Features Myanmar Financials

Investor interest grows as Yangon Stock Exchange opens to foreigners

11, Mar. 2020

Local investors in Myanmar scan share prices on an electric signboard at the Yangon Stock Exchange in Yangon on Feb. 10, 2020. (NNA)
Local investors in Myanmar scan share prices on an electric signboard at the Yangon Stock Exchange in Yangon on Feb. 10, 2020. (NNA)

By Mami Saito

YANGON, NNA - The long-awaited liberalization of trading to foreigners at the Yangon Stock Exchange (YSX) on March 20 has sparked interest among investors anticipating better stock performance.

On Tuesday, financial institutions in Myanmar began to accept foreign applications for brokerage accounts to trade at the YSX, the country's first stock exchange that was launched in March 2016.

The participation of foreign investors is expected to vitalize the stock market in Myanmar where share prices have remained sluggish because only locals and Myanmar-owned companies were allowed to trade in the past four years.

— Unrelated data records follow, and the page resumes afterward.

-- ==== Sys2Proof/Certificates/Slice0/Obligations.lean ====
section
/-!
DEFINITION. The statements for the provers, one definition each. A statement that a command or event completes says that
exec answers a next state, which parts of the state it may change (all others are the same), and what it leaves there.
-/

open Sys2Proof Sys2Proof.Machine

/-- The step takes the command at the front. -/
def Obligations.StepRunsFront : Prop :=
  ∀ (c : Instr) (s : State) (l : List Instr), step { s with pending := c :: l } = exec c { s with pending := l }

/-- On an empty queue one tick passes. -/
def Obligations.EmptyQueueTicks : Prop :=
  ∀ s : State, s.pending = [] → ∃ t, step s = .next t ∧ Claims.Passed s t ∧ t = { s with time := t.time } ∧
    t.time.ticks = s.time.ticks + 1

/-- Every command answers a next state in every state. -/
def Obligations.EveryCommandAnswersANextState : Prop :=
  ∀ (c : Instr) (s : State), ∃ t, exec c s = .next t

/-- The state after reset. -/
def Obligations.ResetLeavesTheSpecValues : Prop :=
  State.reset.time.flag = .invalid ∧ State.reset.time.dpll = .freerun ∧ State.reset.nowU = 0 ∧
  State.reset.ptpInst 0 = { profile := 0 } ∧ (∀ i, 1 ≤ i → State.reset.ptpInst i = { profile := 1 }) ∧
  (∀ i, (State.reset.ptpInst i).domain = 0 ∧ (State.reset.ptpInst i).priority1 = 128 ∧ (1 ≤ i → (State.reset.ptpInst i).priority2 = 128)) ∧
  (∀ p, (State.reset.ptime p).joined = none) ∧ State.reset.span.state = .disabled ∧ State.reset.integrated = false ∧
  (∀ b, (State.reset.bench b).state = .free) ∧ (∀ q, (State.reset.queue q).state = .disabled) ∧
  (∀ b, (State.reset.book b).state = .disabled) ∧ (∀ k, (State.reset.chan k).state = .disabled) ∧
  State.reset.joinery.steers = [] ∧ (∀ o, State.reset.counter o = 0) ∧ State.reset.pwr.state = .run ∧
  State.reset.flt.fences = [] ∧ State.reset.flt.stopped = false ∧ State.reset.frames = [] ∧ State.reset.hostMem = [] ∧
  State.reset.pending = []

/-- The invariant of EveryStepKeepsTheCanonicalForm at reset. -/
def Obligations.ResetIsCanonical : Prop := Memory.wf State.reset = true

/-- The canonical form of memory and counters is kept by every step. -/
def Obligations.EveryStepKeepsTheCanonicalForm : Prop :=
  ∀ s t : State, Memory.wf s = true → step s = .next t → Memory.wf t = true

/-- Decode of encode, for command packets. -/
def Obligations.PacketsDecodeAsEncoded : Prop :=
  ∀ (code q : Nat) (i : BitVec 16) (c : Cmd), Claims.wellMade code c →
    packetOf q { index := i, bytes := packetBytes code c } = (code, { c with origin := .queue q i })

/-- Time stamps, R44 and R45. -/
def Obligations.StampsDecodeAsEncoded : Prop :=
  (∀ u, toStamp u < 2 ^ 96 ∧ stampNs (toStamp u) < 1000000000) ∧
  (∀ u, u < 2 ^ 48 * 1000000000 * 65536 → ofStamp (toStamp u) = u) ∧
  (∀ v, v < 2 ^ 96 → stampNs v < 1000000000 → toStamp (ofStamp v) = v)

/-- Every command of the command queues with its opcode. -/
noncomputable def Claims.commands : List (Nat × (Cmd → Instr)) := [
  (0x0000, .nop), (0x0001, .identify), (0x0002, .fence), (0x0003, .echo), (0x0004, .regRead), (0x0005, .regWrite),
  (0x0100, .benchOpen), (0x0101, .benchDryFit), (0x0102, .benchPeg), (0x0103, .benchDiscard), (0x0104, .benchStatus),
  (0x0200, .timeGet), (0x0201, .timeSet), (0x0202, .timeAccept), (0x0203, .timeSlew), (0x0204, .timePortRead),
  (0x0210, .setTimeRef), (0x0211, .setDpll), (0x0212, .setPtpInstance), (0x0213, .setPtpPort),
  (0x0214, .setPortLatency), (0x0215, .setSynce), (0x0216, .setTimeIo), (0x0217, .setTsDaybook),
  (0x0300, .spanStatus), (0x0301, .spanJoin), (0x0302, .spanLeave), (0x0303, .patternChange),
  (0x0304, .spanOwnerRead), (0x0310, .setSpanLocal), (0x0311, .setSpanPort), (0x0312, .setPatternSet),
  (0x0313, .setSlotSource), (0x0400, .portStatus), (0x0401, .linkRestart), (0x0402, .macsecScRead),
  (0x0403, .threshReset), (0x0408, .macMergeStatus), (0x0409, .macMergePartner), (0x040A, .verifyRestart),
  (0x0410, .setPortMode), (0x0411, .setPortFrame), (0x0412, .setFlowControl), (0x0413, .setEee),
  (0x0414, .setPortWake), (0x0415, .setMacsecPort), (0x0416, .setMacsecSc), (0x0417, .setMacsecSa),
  (0x0418, .setMacMerge), (0x0500, .gateStatus), (0x0501, .gateListRead), (0x0510, .setCuttingList),
  (0x0511, .setGatePort), (0x0600, .qsvStatus), (0x0601, .flowRead), (0x0602, .filterRead), (0x0603, .meterRead),
  (0x0604, .filterUnblock), (0x0605, .meterUnmark), (0x0610, .setQsvPort), (0x0611, .setClassService),
  (0x0612, .setFlow), (0x0620, .setStreamFilter), (0x0621, .setFlowMeter), (0x0700, .streamStatus),
  (0x0701, .streamRead), (0x0702, .streamFind), (0x0703, .rcvyRead), (0x0704, .accountRead), (0x0705, .seqReset),
  (0x0706, .streamForget), (0x0710, .setStreams), (0x0711, .setRecovery), (0x0712, .setAccounts),
  (0x0713, .setMaskRule), (0x0714, .setLearnRule), (0x0715, .setStreamGlobal), (0x0800, .joineryStatus),
  (0x0801, .microcodeRead), (0x0802, .hookTableRead), (0x0810, .setMicrocode), (0x0811, .setHook),
  (0x0812, .setClassRules), (0x0813, .setSteerEntries), (0x0814, .setHookTable), (0x0900, .wqStatus),
  (0x0901, .wqEnable), (0x0902, .wqDisable), (0x0903, .bookStatus), (0x0904, .bookEnable), (0x0905, .bookDisable),
  (0x0910, .setWqService), (0x0A00, .drayStatus), (0x0A01, .drayStart), (0x0A02, .drayStop), (0x0A03, .drayAbort),
  (0x0A10, .setDrayChannel), (0x0B00, .bentStatus), (0x0B01, .bentSwitch), (0x0B02, .bentResign),
  (0x0B03, .bentResync), (0x0B04, .ledgerRead), (0x0B05, .ledgerWrite), (0x0B06, .bentAssume), (0x0B10, .setBent),
  (0x0C00, .asyStatus), (0x0C01, .asyParam), (0x0C02, .asyKey), (0x0C03, .asyFirmware), (0x0C04, .asySnapshot),
  (0x0C05, .asyLegalTime), (0x0C06, .asyLogRoll), (0x0C07, .asyRead), (0x0D00, .faultStatus), (0x0D01, .faultClear),
  (0x0D02, .faultInject), (0x0D10, .setFaultKind), (0x0D11, .setFaultGlobal), (0x0E00, .powerStatus),
  (0x0E01, .powerRequest), (0x0E10, .setPower), (0x0F00, .stocktake), (0x0F01, .stocktakeStatus),
  (0x0F02, .stocktakeRelease), (0x0F03, .stocktakeCancel), (0x7F00, .maintEnter), (0x7F01, .selftest),
  (0x7F02, .memBist), (0x7F03, .eyeScan), (0x7F10, .setSelftest) ]

/-- The checks of R578, for every command. -/
def Obligations.FailedChecksRefuseTheCommand : Prop :=
  ∀ r ∈ Claims.commands, ∀ (s : State) (c : Cmd) (st : Status) (d : Nat), Claims.answers s r.1 c = true →
    (Claims.begun s r.1 c).precheck r.1 c = some (st, d) → exec (r.2 c) s = .next (Claims.failed s r.1 c st d)

/-- PARTNER, for every command. -/
def Obligations.PartnerCommandsCrossTheTieBeam : Prop :=
  ∀ r ∈ Claims.commands, ∀ (s : State) (c : Cmd), Claims.answers s r.1 c = true → c.partner = true →
    (Claims.begun s r.1 c).precheck r.1 c = none → exec (r.2 c) s = .next (Claims.sentOver s r.1 c)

Also, only five companies are listed on the bourse. They include First Myanmar Investment Public Co., a subsidiary of Serge Pun & Associates Group, and Myanmar Thilawa SEZ Holdings Public Ltd., which is developing the Thilawa Special Economic Zone on the outskirts of Yangon.

The other three are Myanmar Citizens Bank Ltd, First Private Bank Ltd.and TMH Telecom Public Co. Ever Flow River Public Co., a major local logistics service provider, will be the sixth company to be listed on March 20.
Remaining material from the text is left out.